Laramie left it at that.

It took a while, but at length the tinny, double-encrypted voice of Lou Ebbers said, “He told his wife to hide for a week? I didn’t see that in the book.”

Laramie didn’t waste any time-since he’d bitten, it was time to set the hook.

“He told her to hide for ‘no less than seven days.’ She told me in my interview with her in the Hendry County sheriff’s interrogation room. She admitted that he warned her-I’m fairly certain he didn’t tell her what he was up to, but he warned her before she left town that ‘if something should happen,’ she would need to hide out for that period of time. Which she did-armed with enough cash to stay at a motel anonymously for that length of time.”

“So he knew what he was about to do? That proves nothing.”
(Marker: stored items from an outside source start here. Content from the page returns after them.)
@[simp] theorem push16_cfg (s : State) (w : Word) : (s.push16 w).cfg = s.cfg := (push8_cfg _ _).trans (push8_cfg s _)
@[simp] theorem push16_a (s : State) (w : Word) : (s.push16 w).a = s.a := (push8_a _ _).trans (push8_a s _)
@[simp] theorem push16_x (s : State) (w : Word) : (s.push16 w).x = s.x := (push8_x _ _).trans (push8_x s _)
@[simp] theorem push16_y (s : State) (w : Word) : (s.push16 w).y = s.y := (push8_y _ _).trans (push8_y s _)
@[simp] theorem push16_pc (s : State) (w : Word) : (s.push16 w).pc = s.pc := (push8_pc _ _).trans (push8_pc s _)
@[simp] theorem push16_flagN (s : State) (w : Word) : (s.push16 w).flagN = s.flagN := (push8_flagN _ _).trans (push8_flagN s _)
@[simp] theorem push16_flagV (s : State) (w : Word) : (s.push16 w).flagV = s.flagV := (push8_flagV _ _).trans (push8_flagV s _)
@[simp] theorem push16_flagD (s : State) (w : Word) : (s.push16 w).flagD = s.flagD := (push8_flagD _ _).trans (push8_flagD s _)
@[simp] theorem push16_flagI (s : State) (w : Word) : (s.push16 w).flagI = s.flagI := (push8_flagI _ _).trans (push8_flagI s _)
@[simp] theorem push16_flagZ (s : State) (w : Word) : (s.push16 w).flagZ = s.flagZ := (push8_flagZ _ _).trans (push8_flagZ s _)
@[simp] theorem push16_flagC (s : State) (w : Word) : (s.push16 w).flagC = s.flagC := (push8_flagC _ _).trans (push8_flagC s _)
@[simp] theorem push16_run (s : State) (w : Word) : (s.push16 w).run = s.run := (push8_run _ _).trans (push8_run s _)
@[simp] theorem push16_nmiLine (s : State) (w : Word) : (s.push16 w).nmiLine = s.nmiLine := (push8_nmiLine _ _).trans (push8_nmiLine s _)
@[simp] theorem push16_nmiLatch (s : State) (w : Word) : (s.push16 w).nmiLatch = s.nmiLatch := (push8_nmiLatch _ _).trans (push8_nmiLatch s _)
@[simp] theorem push16_irqLine (s : State) (w : Word) : (s.push16 w).irqLine = s.irqLine := (push8_irqLine _ _).trans (push8_irqLine s _)
@[simp] theorem push16_uartQueue (s : State) (w : Word) : (s.push16 w).uartQueue = s.uartQueue := (push8_uartQueue _ _).trans (push8_uartQueue s _)
@[simp] theorem push16_uartOverrun (s : State) (w : Word) : (s.push16 w).uartOverrun = s.uartOverrun := (push8_uartOverrun _ _).trans (push8_uartOverrun s _)
@[simp] theorem push16_kbdMatrix (s : State) (w : Word) : (s.push16 w).kbdMatrix = s.kbdMatrix := (push8_kbdMatrix _ _).trans (push8_kbdMatrix s _)
@[simp] theorem push16_videoGen (s : State) (w : Word) : (s.push16 w).videoGen = s.videoGen := (push8_videoGen _ _).trans (push8_videoGen s _)
@[simp] theorem push16_videoSnapshot (s : State) (w : Word) : (s.push16 w).videoSnapshot = s.videoSnapshot := (push8_videoSnapshot _ _).trans (push8_videoSnapshot s _)
@[simp] theorem push16_frameCycles (s : State) (w : Word) : (s.push16 w).frameCycles = s.frameCycles := (push8_frameCycles _ _).trans (push8_frameCycles s _)
@[simp] theorem push16_cycles (s : State) (w : Word) : (s.push16 w).cycles = s.cycles := (push8_cycles _ _).trans (push8_cycles s _)
@[simp] theorem push16_freeCount (s : State) (w : Word) : (s.push16 w).freeCount = s.freeCount := (push8_freeCount _ _).trans (push8_freeCount s _)

@[simp] theorem push16_sp (s : State) (w : Word) : (s.push16 w).sp = s.sp - 1 - 1 := rfl

@[simp] theorem pull8_cfg (s : State) : s.pull8.2.cfg = s.cfg := read8_cfg (s.setSP (s.sp + 1)) _
@[simp] theorem pull8_a (s : State) : s.pull8.2.a = s.a := read8_a (s.setSP (s.sp + 1)) _
@[simp] theorem pull8_x (s : State) : s.pull8.2.x = s.x := read8_x (s.setSP (s.sp + 1)) _
@[simp] theorem pull8_y (s : State) : s.pull8.2.y = s.y := read8_y (s.setSP (s.sp + 1)) _
@[simp] theorem pull8_pc (s : State) : s.pull8.2.pc = s.pc := read8_pc (s.setSP (s.sp + 1)) _
@[simp] theorem pull8_flagN (s : State) : s.pull8.2.flagN = s.flagN := read8_flagN (s.setSP (s.sp + 1)) _
@[simp] theorem pull8_flagV (s : State) : s.pull8.2.flagV = s.flagV := read8_flagV (s.setSP (s.sp + 1)) _
@[simp] theorem pull8_flagD (s : State) : s.pull8.2.flagD = s.flagD := read8_flagD (s.setSP (s.sp + 1)) _
@[simp] theorem pull8_flagI (s : State) : s.pull8.2.flagI = s.flagI := read8_flagI (s.setSP (s.sp + 1)) _
@[simp] theorem pull8_flagZ (s : State) : s.pull8.2.flagZ = s.flagZ := read8_flagZ (s.setSP (s.sp + 1)) _
@[simp] theorem pull8_flagC (s : State) : s.pull8.2.flagC = s.flagC := read8_flagC (s.setSP (s.sp + 1)) _
@[simp] theorem pull8_run (s : State) : s.pull8.2.run = s.run := read8_run (s.setSP (s.sp + 1)) _
@[simp] theorem pull8_nmiLine (s : State) : s.pull8.2.nmiLine = s.nmiLine := read8_nmiLine (s.setSP (s.sp + 1)) _
@[simp] theorem pull8_nmiLatch (s : State) : s.pull8.2.nmiLatch = s.nmiLatch := read8_nmiLatch (s.setSP (s.sp + 1)) _
@[simp] theorem pull8_irqLine (s : State) : s.pull8.2.irqLine = s.irqLine := read8_irqLine (s.setSP (s.sp + 1)) _
@[simp] theorem pull8_mem (s : State) : s.pull8.2.mem = s.mem := read8_mem (s.setSP (s.sp + 1)) _
@[simp] theorem pull8_uartOverrun (s : State) : s.pull8.2.uartOverrun = s.uartOverrun := read8_uartOverrun (s.setSP (s.sp + 1)) _
@[simp] theorem pull8_kbdMatrix (s : State) : s.pull8.2.kbdMatrix = s.kbdMatrix := read8_kbdMatrix (s.setSP (s.sp + 1)) _
@[simp] theorem pull8_kbdRowSel (s : State) : s.pull8.2.kbdRowSel = s.kbdRowSel := read8_kbdRowSel (s.setSP (s.sp + 1)) _
@[simp] theorem pull8_videoBuf (s : State) : s.pull8.2.videoBuf = s.videoBuf := read8_videoBuf (s.setSP (s.sp + 1)) _
@[simp] theorem pull8_videoGen (s : State) : s.pull8.2.videoGen = s.videoGen := read8_videoGen (s.setSP (s.sp + 1)) _
@[simp] theorem pull8_videoSnapshot (s : State) : s.pull8.2.videoSnapshot = s.videoSnapshot := read8_videoSnapshot (s.setSP (s.sp + 1)) _
@[simp] theorem pull8_frameCycles (s : State) : s.pull8.2.frameCycles = s.frameCycles := read8_frameCycles (s.setSP (s.sp + 1)) _
@[simp] theorem pull8_bankSel (s : State) : s.pull8.2.bankSel = s.bankSel := read8_bankSel (s.setSP (s.sp + 1)) _
@[simp] theorem pull8_cycles (s : State) : s.pull8.2.cycles = s.cycles := read8_cycles (s.setSP (s.sp + 1)) _
@[simp] theorem pull8_freeCount (s : State) : s.pull8.2.freeCount = s.freeCount := read8_freeCount (s.setSP (s.sp + 1)) _

@[simp] theorem pull8_sp (s : State) : s.pull8.2.sp = s.sp + 1 := rfl
@[simp] theorem pull8_value (s : State) : s.pull8.1 = s.busValue (stackAddr (s.sp + 1)) := rfl

@[simp] theorem pull16_cfg (s : State) : s.pull16.2.cfg = s.cfg := (pull8_cfg s.pull8.2).trans (pull8_cfg s)
@[simp] theorem pull16_a (s : State) : s.pull16.2.a = s.a := (pull8_a s.pull8.2).trans (pull8_a s)
@[simp] theorem pull16_x (s : State) : s.pull16.2.x = s.x := (pull8_x s.pull8.2).trans (pull8_x s)
@[simp] theorem pull16_y (s : State) : s.pull16.2.y = s.y := (pull8_y s.pull8.2).trans (pull8_y s)
@[simp] theorem pull16_pc (s : State) : s.pull16.2.pc = s.pc := (pull8_pc s.pull8.2).trans (pull8_pc s)
@[simp] theorem pull16_flagN (s : State) : s.pull16.2.flagN = s.flagN := (pull8_flagN s.pull8.2).trans (pull8_flagN s)
@[simp] theorem pull16_flagV (s : State) : s.pull16.2.flagV = s.flagV := (pull8_flagV s.pull8.2).trans (pull8_flagV s)
@[simp] theorem pull16_flagD (s : State) : s.pull16.2.flagD = s.flagD := (pull8_flagD s.pull8.2).trans (pull8_flagD s)
@[simp] theorem pull16_flagI (s : State) : s.pull16.2.flagI = s.flagI := (pull8_flagI s.pull8.2).trans (pull8_flagI s)
@[simp] theorem pull16_flagZ (s : State) : s.pull16.2.flagZ = s.flagZ := (pull8_flagZ s.pull8.2).trans (pull8_flagZ s)
@[simp] theorem pull16_flagC (s : State) : s.pull16.2.flagC = s.flagC := (pull8_flagC s.pull8.2).trans (pull8_flagC s)
@[simp] theorem pull16_run (s : State) : s.pull16.2.run = s.run := (pull8_run s.pull8.2).trans (pull8_run s)
@[simp] theorem pull16_nmiLine (s : State) : s.pull16.2.nmiLine = s.nmiLine := (pull8_nmiLine s.pull8.2).trans (pull8_nmiLine s)
@[simp] theorem pull16_nmiLatch (s : State) : s.pull16.2.nmiLatch = s.nmiLatch := (pull8_nmiLatch s.pull8.2).trans (pull8_nmiLatch s)
@[simp] theorem pull16_irqLine (s : State) : s.pull16.2.irqLine = s.irqLine := (pull8_irqLine s.pull8.2).trans (pull8_irqLine s)
@[simp] theorem pull16_mem (s : State) : s.pull16.2.mem = s.mem := (pull8_mem s.pull8.2).trans (pull8_mem s)
@[simp] theorem pull16_uartOverrun (s : State) : s.pull16.2.uartOverrun = s.uartOverrun := (pull8_uartOverrun s.pull8.2).trans (pull8_uartOverrun s)
@[simp] theorem pull16_kbdMatrix (s : State) : s.pull16.2.kbdMatrix = s.kbdMatrix := (pull8_kbdMatrix s.pull8.2).trans (pull8_kbdMatrix s)
@[simp] theorem pull16_kbdRowSel (s : State) : s.pull16.2.kbdRowSel = s.kbdRowSel := (pull8_kbdRowSel s.pull8.2).trans (pull8_kbdRowSel s)
@[simp] theorem pull16_videoBuf (s : State) : s.pull16.2.videoBuf = s.videoBuf := (pull8_videoBuf s.pull8.2).trans (pull8_videoBuf s)
@[simp] theorem pull16_videoGen (s : State) : s.pull16.2.videoGen = s.videoGen := (pull8_videoGen s.pull8.2).trans (pull8_videoGen s)
@[simp] theorem pull16_videoSnapshot (s : State) : s.pull16.2.videoSnapshot = s.videoSnapshot := (pull8_videoSnapshot s.pull8.2).trans (pull8_videoSnapshot s)
@[simp] theorem pull16_frameCycles (s : State) : s.pull16.2.frameCycles = s.frameCycles := (pull8_frameCycles s.pull8.2).trans (pull8_frameCycles s)
@[simp] theorem pull16_bankSel (s : State) : s.pull16.2.bankSel = s.bankSel := (pull8_bankSel s.pull8.2).trans (pull8_bankSel s)
@[simp] theorem pull16_cycles (s : State) : s.pull16.2.cycles = s.cycles := (pull8_cycles s.pull8.2).trans (pull8_cycles s)
@[simp] theorem pull16_freeCount (s : State) : s.pull16.2.freeCount = s.freeCount := (pull8_freeCount s.pull8.2).trans (pull8_freeCount s)

@[simp] theorem pull16_sp (s : State) : s.pull16.2.sp = s.sp + 1 + 1 := rfl
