/-- AR-1: ADC binary, carry out, zero (R202). -/
theorem test_AR_1 :
    let t := ran (code { start with a := 0xFF } 0x01 0x0300 [0x69, 0x00])
    t.a = 0x00 ∧ t.flagC = true ∧ t.flagZ = true ∧ t.flagV = false ∧ t.flagN = false ∧ t.cycles = 2 := by decide

/-- AR-2: ADC binary signed overflow (R202). -/
theorem test_AR_2 :
    let t := ran (code { start with a := 0x7F } 0x00 0x0300 [0x69, 0x01])
    t.a = 0x80 ∧ t.flagV = true ∧ t.flagN = true ∧ t.flagC = false := by decide

/-- AR-10: SBC binary 0x50-0xF0 (R206). -/
theorem test_AR_10 :
    let t := ran (code { start with a := 0x50 } 0x01 0x0300 [0xE9, 0xF0])
    t.a = 0x60 ∧ t.flagC = false ∧ t.flagV = false ∧ t.flagN = false := by decide

/-- AR-11: SBC binary 0-1 borrow (R207). -/
theorem test_AR_11 :
    let t := ran (code { start with a := 0x00 } 0x01 0x0300 [0xE9, 0x01])
    t.a = 0xFF ∧ t.flagC = false ∧ t.flagN = true ∧ t.flagV = false := by decide

/-- AR-19: CMP equal (R210). -/
theorem test_AR_19 :
    let t := ran (code { start with a := 0x41 } 0x24 0x0300 [0xC9, 0x41])
    t.flagZ = true ∧ t.flagC = true ∧ t.flagN = false := by decide

/-- AR-22: CPX immediate (R211). -/
theorem test_AR_22 :
    let t := ran (code { start with x := 0x10 } 0x24 0x0300 [0xE0, 0x20])
    t.flagC = false ∧ t.flagZ = false ∧ t.flagN = true := by decide

/-- AR-23: CPY zp (R212). -/
theorem test_AR_23 :
    let t := ran (code (poke { start with y := 0x20 } 0x0005 [0x10]) 0x24 0x0300 [0xC4, 0x05])
    t.flagC = true ∧ t.flagZ = false ∧ t.flagN = false ∧ t.cycles = 3 := by decide

/-- AR-24: INC A wraps (R213). -/
theorem test_AR_24 :
    let t := ran (code { start with a := 0xFF } 0x24 0x0300 [0x1A])
    t.a = 0x00 ∧ t.flagZ = true ∧ t.cycles = 2 := by decide

/-- AR-25: INC abs,X: 7 cycles, no cross penalty (R213). -/
theorem test_AR_25 :
    let t := ran (code (poke { start with x := 0x01 } 0x1300 [0x7F]) 0x24 0x0300 [0xFE, 0xFF, 0x12])
    t.busValue 0x1300 = 0x80 ∧ t.flagN = true ∧ t.cycles = 7 := by decide

/-- AR-26: DEC zp to zero (R214). -/
theorem test_AR_26 :
    let t := ran (code (poke start 0x0010 [0x01]) 0x24 0x0300 [0xC6, 0x10])
    t.busValue 0x0010 = 0x00 ∧ t.flagZ = true ∧ t.cycles = 5 := by decide

/-- AR-27: DEC A wraps (R214). -/
theorem test_AR_27 :
    let t := ran (code { start with a := 0x00 } 0x24 0x0300 [0x3A])
    t.a = 0xFF ∧ t.flagN = true := by decide

/-- AR-28: INX wraps (R215). -/
theorem test_AR_28 :
    let t := ran (code { start with x := 0xFF } 0x24 0x0300 [0xE8])
    t.x = 0x00 ∧ t.flagZ = true := by decide

/-- AR-29: INY (R216). -/
theorem test_AR_29 :
    let t := ran (code { start with y := 0x7F } 0x24 0x0300 [0xC8])
    t.y = 0x80 ∧ t.flagN = true := by decide

/-- AR-30: DEX wraps (R217). -/
theorem test_AR_30 :
    let t := ran (code { start with x := 0x00 } 0x24 0x0300 [0xCA])
    t.x = 0xFF ∧ t.flagN = true := by decide

/-- AR-31: DEY to zero (R218). -/
theorem test_AR_31 :
    let t := ran (code { start with y := 0x01 } 0x24 0x0300 [0x88])
    t.y = 0x00 ∧ t.flagZ = true := by decide

/-- LB-1: AND immediate (R240). -/
theorem test_LB_1 :
    let t := ran (code { start with a := 0xF0 } 0x24 0x0300 [0x29, 0x3C])
    t.a = 0x30 ∧ t.flagN = false ∧ t.flagZ = false := by decide

/-- LB-2: AND immediate zero (R240). -/
theorem test_LB_2 :
    let t := ran (code { start with a := 0xF0 } 0x24 0x0300 [0x29, 0x0F])
    t.a = 0x00 ∧ t.flagZ = true := by decide

/-- LB-3: ORA (zp) (R241). -/
theorem test_LB_3 :
    let t := ran (code (poke (poke { start with a := 0x01 } 0x0030 [0x00, 0x20]) 0x2000 [0x80]) 0x24 0x0300
      [0x12, 0x30])
    t.a = 0x81 ∧ t.flagN = true ∧ t.cycles = 5 := by decide

/-- LB-4: EOR immediate NOT (R242). -/
theorem test_LB_4 :
    let t := ran (code { start with a := 0x55 } 0x24 0x0300 [0x49, 0xFF])
    t.a = 0xAA ∧ t.flagN = true := by decide

/-- LB-5: BIT zp copies bits 7, 6 (R243). -/
theorem test_LB_5 :
    let t := ran (code (poke { start with a := 0x01 } 0x0020 [0xC0]) 0x24 0x0300 [0x24, 0x20])
    t.flagZ = true ∧ t.flagN = true ∧ t.flagV = true := by decide

/-- LB-6: BIT immediate sets Z only (R243). -/
theorem test_LB_6 :
    let t := ran (code { start with a := 0x01 } 0xC0 0x0300 [0x89, 0x02])
    t.flagZ = true ∧ t.flagN = true ∧ t.flagV = true ∧ t.a = 0x01 := by decide

/-- LB-8: TSB zp (R244). -/
theorem test_LB_8 :
    let t := ran (code (poke { start with a := 0x0F } 0x0030 [0xF0]) 0x24 0x0300 [0x04, 0x30])
    t.busValue 0x0030 = 0xFF ∧ t.flagZ = true ∧ t.cycles = 5 := by decide

/-- LB-9: TRB abs (R245). -/
theorem test_LB_9 :
    let t := ran (code (poke { start with a := 0x81 } 0x2000 [0xFF]) 0x24 0x0300 [0x1C, 0x00, 0x20])
    t.busValue 0x2000 = 0x7E ∧ t.flagZ = false ∧ t.cycles = 6 := by decide

/-- LB-10: ASL A (R246). -/
theorem test_LB_10 :
    let t := ran (code { start with a := 0x81 } 0x24 0x0300 [0x0A])
    t.a = 0x02 ∧ t.flagC = true ∧ t.flagN = false ∧ t.flagZ = false := by decide

/-- LB-11: ASL zp 0x80 (R246). -/
theorem test_LB_11 :
    let t := ran (code (poke start 0x0010 [0x80]) 0x24 0x0300 [0x06, 0x10])
    t.busValue 0x0010 = 0x00 ∧ t.flagC = true ∧ t.flagZ = true := by decide

/-- LB-13: LSR A (R247). -/
theorem test_LB_13 :
    let t := ran (code { start with a := 0x01 } 0x24 0x0300 [0x4A])
    t.a = 0x00 ∧ t.flagC = true ∧ t.flagZ = true ∧ t.flagN = false := by decide

/-- LB-14: ROL A through carry (R248). -/
theorem test_LB_14 :
    let t := ran (code { start with a := 0x40 } 0x01 0x0300 [0x2A])
    t.a = 0x81 ∧ t.flagC = false ∧ t.flagN = true := by decide

/-- LB-15: ROL 0x80, C = 0 (R248). -/
theorem test_LB_15 :
    let t := ran (code { start with a := 0x80 } 0x00 0x0300 [0x2A])
    t.a = 0x00 ∧ t.flagC = true ∧ t.flagZ = true := by decide

/-- LB-16: ROR A (R249). -/
theorem test_LB_16 :
    let t := ran (code { start with a := 0x02 } 0x01 0x0300 [0x6A])
    t.a = 0x81 ∧ t.flagC = false ∧ t.flagN = true := by decide

/-- LB-17: ROR zp,X (R249). -/
theorem test_LB_17 :
    let t := ran (code (poke { start with x := 0x01 } 0x0011 [0x01]) 0x00 0x0300 [0x76, 0x10])
    t.busValue 0x0011 = 0x00 ∧ t.flagC = true ∧ t.flagZ = true ∧ t.cycles = 6 := by decide

/-- LB-18: RMB3 (R250). -/
theorem test_LB_18 :
    let t := ran (code (poke start 0x0040 [0xFF]) 0x24 0x0300 [0x37, 0x40])
    t.busValue 0x0040 = 0xF7 ∧ t.cycles = 5 := by decide

/-- LB-19: SMB7 (R251). -/
theorem test_LB_19 :
    let t := ran (code (poke start 0x0040 [0x00]) 0x24 0x0300 [0xF7, 0x40])
    t.busValue 0x0040 = 0x80 := by decide

/-- LB-20: RMB0 on a 0 bit still writes (R250). -/
theorem test_LB_20 :
    let t := ran (code (poke start 0x0041 [0xFE]) 0x24 0x0300 [0x07, 0x41])
    t.busValue 0x0041 = 0xFE := by decide

/-- CT-1: BPL taken, same page (R281). -/
theorem test_CT_1 :
    let t := ran (code start 0x00 0x0300 [0x10, 0x04])
    t.pc = 0x0306 ∧ t.cycles = 3 := by decide

/-- CT-2: BMI not taken (R282). -/
theorem test_CT_2 :
    let t := ran (code start 0x00 0x0300 [0x30, 0xFE])
    t.pc = 0x0302 ∧ t.cycles = 2 := by decide

/-- CT-3: BVC taken (R283). -/
theorem test_CT_3 :
    let t := ran (code start 0x00 0x0300 [0x50, 0x10])
    t.pc = 0x0312 := by decide

/-- CT-4: BVS taken, backward, page crossed (R284). -/
theorem test_CT_4 :
    let t := ran (code start 0x40 0x0300 [0x70, 0x80])
    t.pc = 0x0282 ∧ t.cycles = 4 := by decide

/-- CT-5: BCC not taken (R285). -/
theorem test_CT_5 :
    let t := ran (code start 0x01 0x0300 [0x90, 0x05])
    t.pc = 0x0302 ∧ t.cycles = 2 := by decide

/-- CT-6: BCS taken, crossed (R286). -/
theorem test_CT_6 :
    let t := ran (code start 0x01 0x02FC [0xB0, 0x05])
    t.pc = 0x0303 ∧ t.cycles = 4 := by decide

/-- CT-7: BNE back (R287). -/
theorem test_CT_7 :
    let t := ran (code start 0x00 0x0310 [0xD0, 0xFC])
    t.pc = 0x030E := by decide

/-- CT-8: BEQ taken, d = 0 (R288). -/
theorem test_CT_8 :
    let t := ran (code start 0x02 0x0300 [0xF0, 0x00])
    t.pc = 0x0302 ∧ t.cycles = 3 := by decide

/-- CT-9: BRA to self (R289). -/
theorem test_CT_9 :
    let t := ran (code start 0x24 0x0400 [0x80, 0xFE])
    t.pc = 0x0400 ∧ t.cycles = 3 := by decide

/-- CT-11: BBR0 taken (R290). -/
theorem test_CT_11 :
    let t := ran (code (poke start 0x0050 [0xFE]) 0x24 0x0300 [0x0F, 0x50, 0x03])
    t.pc = 0x0306 ∧ t.cycles = 6 := by decide

/-- CT-12: BBR0 not taken (R290). -/
theorem test_CT_12 :
    let t := ran (code (poke start 0x0050 [0x01]) 0x24 0x0300 [0x0F, 0x50, 0x03])
    t.pc = 0x0303 ∧ t.cycles = 5 := by decide

/-- CT-13: BBS7 loop to self (R291). -/
theorem test_CT_13 :
    let t := ran (code (poke start 0x0050 [0x80]) 0x24 0x0300 [0xFF, 0x50, 0xFD])
    t.pc = 0x0300 ∧ t.cycles = 6 := by decide

/-- CT-16: JSR pushes last-byte address (R294). -/
theorem test_CT_16 :
    let t := ran (code { start with sp := 0xFF } 0x24 0x0300 [0x20, 0x34, 0x12])
    t.busValue 0x01FF = 0x03 ∧ t.busValue 0x01FE = 0x02 ∧ t.sp = 0xFD ∧ t.pc = 0x1234 ∧ t.cycles = 6 := by
      decide

/-- CT-17: RTS adds 1 (R295). -/
theorem test_CT_17 :
    let t := ran (code (poke { start with sp := 0xFD } 0x01FE [0x02, 0x03]) 0x24 0x0300 [0x60])
    t.pc = 0x0303 ∧ t.sp = 0xFF ∧ t.cycles = 6 := by decide

/-- CT-19: BRK (R296). -/
theorem test_CT_19 :
    let t := ran (code { start with sp := 0xFF } 0x09 0x0400 [0x00, 0xEE])
    t.busValue 0x01FF = 0x04 ∧ t.busValue 0x01FE = 0x02 ∧ t.busValue 0x01FD = 0x39 ∧ t.sp = 0xFC ∧ t.flagI =
      true ∧ t.flagD = false ∧ t.pc = 0xF000 ∧ t.cycles = 7 := by decide

/-- CT-20: RTI no +1 (R297). -/
theorem test_CT_20 :
    let t := ran (code (poke { start with sp := 0xFC } 0x01FD [0x39, 0x02, 0x04]) 0x24 0x0300 [0x40])
    t.pByte false = 0x29 ∧ t.pc = 0x0402 ∧ t.sp = 0xFF ∧ t.cycles = 6 := by decide

/-- SY-1: CLC (R320). -/
theorem test_SY_1 :
    let t := ran (code start 0x01 0x0300 [0x18])
    t.flagC = false ∧ t.cycles = 2 := by decide

/-- SY-2: SEC (R321). -/
theorem test_SY_2 :
    let t := ran (code start 0x00 0x0300 [0x38])
    t.flagC = true := by decide

/-- SY-3: CLI (R322). -/
theorem test_SY_3 :
    let t := ran (code start 0x04 0x0300 [0x58])
    t.flagI = false := by decide

/-- SY-4: SEI (R323). -/
theorem test_SY_4 :
    let t := ran (code start 0x00 0x0300 [0x78])
    t.flagI = true := by decide

/-- SY-5: CLD (R324). -/
theorem test_SY_5 :
    let t := ran (code start 0x08 0x0300 [0xD8])
    t.flagD = false := by decide

/-- SY-6: SED (R325). -/
theorem test_SY_6 :
    let t := ran (code start 0x00 0x0300 [0xF8])
    t.flagD = true := by decide

/-- SY-7: CLV (R326). -/
theorem test_SY_7 :
    let t := ran (code start 0x40 0x0300 [0xB8])
    t.flagV = false := by decide

/-- SY-8: NOP (R327). -/
theorem test_SY_8 :
    let t := ran (code start 0x24 0x0300 [0xEA])
    t.pc = 0x0301 ∧ t.cycles = 2 := by decide

/-- SY-9: undefined 1-byte 0x03 (R330). -/
theorem test_SY_9 :
    let t := ran (code start 0x24 0x0300 [0x03])
    t.pc = 0x0301 ∧ t.cycles = 1 := by decide

/-- SY-10: undefined 0x02 is 2 bytes (R330). -/
theorem test_SY_10 :
    let t := ran (code start 0x24 0x0300 [0x02, 0xFF])
    t.pc = 0x0302 ∧ t.cycles = 2 := by decide

/-- SY-14: WAI (R331). -/
theorem test_SY_14 :
    let t := ran (code start 0x24 0x0300 [0xCB])
    t.run = .waiting ∧ t.pc = 0x0301 ∧ t.cycles = 3 := by decide

/-- SY-15: STP (R332). -/
theorem test_SY_15 :
    let t := ran (code start 0x24 0x0300 [0xDB])
    t.run = .stopped ∧ t.pc = 0x0301 ∧ t.cycles = 3 := by decide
“I think what he told her proves he knew approximately how far the virus would reach. How long it would continue spreading before it might run out of gas, particularly assuming the kind of response the CDC would enact in our terror-prone time. He spreads the whole batch with nobody positioned to quarantine its effects, the epidemic would still be active to this day. He knew it wouldn’t happen like that-because the amount he chose to disperse could be contained in a week to ten days. Bottom line: if you assume Achar warned his wife in order to save her life, then you must conclude he intended to disperse only the amount of M-2 filo that he actually did disperse.”

“If.”

“If I’m right, then he didn’t intend to kill the people of Miami at all. He didn’t even plan to infect the entire Everglades, though I do believe this was his original mission. What he did plan to do was to send a signal. To us.”

“If that was his intention,” Ebbers said, “wouldn’t it have been easier to walk into his friendly neighborhood FBI office and confess?”

“There’s at least one explanation why he wouldn’t have done that,” Laramie said.

“Which is what?”

“He’d have gotten his wife and son killed. Let alone the skepticism he’d be met with.”

“Got them killed how?”

“If his employer knew he’d sold out-gone native-it could be there was a threat on his family or the likelihood of retaliation. But if he succeeds in pulling it off the way he did, it might just seem to his employer that he made a mistake. This is exactly what we thought, at least to start with. It’s still what the task force thinks. But if you see it my way, Achar has succeeded in sparing his wife and son the wrath of the ‘bio-dirty bomb’ he was sent here to detonate, while still revealing to Lou Ebbers & Company that the enemy’s troops are out there.”